(Beginning of Given data)

/-- DL_PASS_START (R170, R173, R177 to R180, R278): the pass of a symbol begins three mean symbols before it; pending dynamic copies
come into force; each resource block's use is counted; the girders' words pass the arches to the carrier stages. Every girder and arch holds in a
freeze window (R79). DESIGN CHOICE (log entry 58): a pass that would begin in one is dropped, and its sections are not used. -/
def dlPassStart (c frame slot sym : Nat) (b : Blk) : Blk :=
  if (b.dev.map.carrier c).isNone then b
  else
    let t := b.dev.symInstant (b.dev.grid15 c) frame slot sym
    let held := b.dev.span.freeze.isSome
    let b := onDev (passTo (t - threeS (b.dev.grid15 c)).toNat) b
    let b := if held then b else passBegins t b
    let mine := fun (s : Section_) => s.carrier == c && s.frame == frame && s.slot == slot && s.sym == sym
    let b :=
      if held || b.dev.carrierSilent c t then b
      else
        let b := sectionsRead mine b
        let used := b.dev.xk.sections.filter mine
        let b := used.foldl (fun b s => touchBeam s.beam b) b
        let b := onDev (forAll (List.range (b.dev.enabled c 0)) fun l =>
          forAll (List.range (b.dev.map.nRb c)) fun rb d =>
            match d.sectionAt c frame slot sym l rb with
            | some s => countUse s.beam d
            | none => d) b
        let b := onDev (forAll used fun s => addF (LINK_FLOW_W3_sat s.flow)
          (((List.range s.n).map fun r => ((List.range 24).map fun k => ofBool (bfpSat s.data s.n r k)).sum).sum)) b
        let sh := b.dev.forced (GIRDER_SHIFT_dl_sh c)
        let sums := fun (n : Nat) => (List.range (b.dev.map.nRb c)).flatMap (b.dlSums c frame slot sym n)
        let sat := fun (s : Nat) => ((b.dev.carrierPaths c s 0).map fun n => girderSats sh (sums n)).sum
        let s0 := sat 0
        let s1 := sat 1
        let paths := b.dev.carrierPaths c 0 0 ++ b.dev.carrierPaths c 1 0
        let w := workPass (12 * b.dev.map.nRb c) paths b
        onDev (fun d => d |> countGirderSat (d.map.girderOf 0 c 0) 0 s0 |> countGirderSat (d.map.girderOf 1 c 0) 0 s1
          |> archPass c slot sym t (fun n => holed (holesOf w.1 n) (girderWords sh (sums n))) paths) w.2
    onDev (modXk fun x => { x with sections := x.sections.filter fun s => !mine s }) b

/-! ### Uplink (R174, R276, R280, R281) -/

/-- UPLINK_PLAN (R280). -/
def uplinkPlan (f : XkFrame) (b : Blk) : Blk :=
  xkReceive 0x41 [1] f (fun m => onDev fun d =>
    match d.flowOf 1 (be m.body 0 2) with
    | none => if m.body.length < 2 then discard LINK_XK_DISC_format d else discard LINK_XK_DISC_unknown_flow d
    | some fl =>
      if d.flowState fl ≠ 2 then discard LINK_XK_DISC_unknown_flow d
      else
        match d.map.get 7 fl with
        | none => d
        | some r =>
          let l := m.body
          let c := r.b 1
          let sym := l.getD 5 0
          let syms := l.getD 6 0
          let start := be l 8 2
          let n := be l 10 2
          let good := l.length == 12 + 2 * r.b 3 && decide (be l 2 2 ≤ 1023) && decide (sym ≤ 13) &&
            decide (1 ≤ syms ∧ syms ≤ 14 - sym) && l.getD 7 0 == 0 && decide (l.getD 4 0 < d.slotsOf c) &&
            decide (start < d.map.nRb c) && decide (1 ≤ n ∧ n ≤ d.map.nRb c - start)
          let t := d.symInstant (d.grid15 c) (be l 2 2) (l.getD 4 0) sym
          let live := d.xk.plans.filter fun p => decide ((d.now : Int) < p.ends)
          if !good then discard LINK_XK_DISC_format d
          else if t - d.now < 245760 then incF (LINK_FLOW_W2_too_late fl) d
          else if t - d.now > 9830400 then discard LINK_XK_DISC_early d
          else if live.length ≥ 2048 then discard LINK_XK_DISC_format d
          else
            let ends := d.symInstant (d.grid15 c) (be l 2 2) (l.getD 4 0) (sym + syms)
            let p : Plan :=
              { flow := fl, frame := be l 2 2, slot := l.getD 4 0, sym := sym, syms := syms, start := start, n := n
                beams := (List.range (r.b 3)).map (fun i => be l (12 + 2 * i) 2 % 8192), ends := ends }
            modXk (fun x => { x with plans := live ++ [p] }) d) b

/-- The plans of a flow for a symbol that have not ended when it starts (R280); a plan of the same frame number 1,024 frames before has. -/
def Dev.plansFor (d : Dev) (f frame slot sym : Nat) : List Plan :=
  d.xk.plans.filter fun p => p.flow == f && p.frame == frame && p.slot == slot && decide (p.sym ≤ sym ∧ sym < p.sym + p.syms) &&
    (match d.map.get 7 f with | some r => decide (d.symInstant (d.grid15 (r.b 1)) frame slot sym < p.ends) | none => false)

/-- The beam that governs a resource block of a flow's layer in a symbol: the later plan's (R280). -/
def Dev.planBeam (d : Dev) (f frame slot sym layer rb : Nat) : Option Nat :=
  ((d.plansFor f frame slot sym).reverse.find? fun p => decide (p.start ≤ rb ∧ rb < p.start + p.n)).map fun p => p.beams.getD layer 0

(End of Given data)

What the task requires: Beginning at the line with "if (b.dev.map.carrier c).isNone then b" and stopping after the line with "let b := used.foldl", please write out every line of the data above exactly and nothing else.

Task response:
  if (b.dev.map.carrier c).isNone then b
  else
    let t := b.dev.symInstant (b.dev.grid15 c) frame slot sym
    let held := b.dev.span.freeze.isSome
    let b := onDev (passTo (t - threeS (b.dev.grid15 c)).toNat) b
    let b := if held then b else passBegins t b
    let mine := fun (s : Section_) => s.carrier == c && s.frame == frame && s.slot == slot && s.sym == sym
    let b :=
      if held || b.dev.carrierSilent c t then b
      else
        let b := sectionsRead mine b
        let used := b.dev.xk.sections.filter mine
        let b := used.foldl (fun b s => touchBeam s.beam b) b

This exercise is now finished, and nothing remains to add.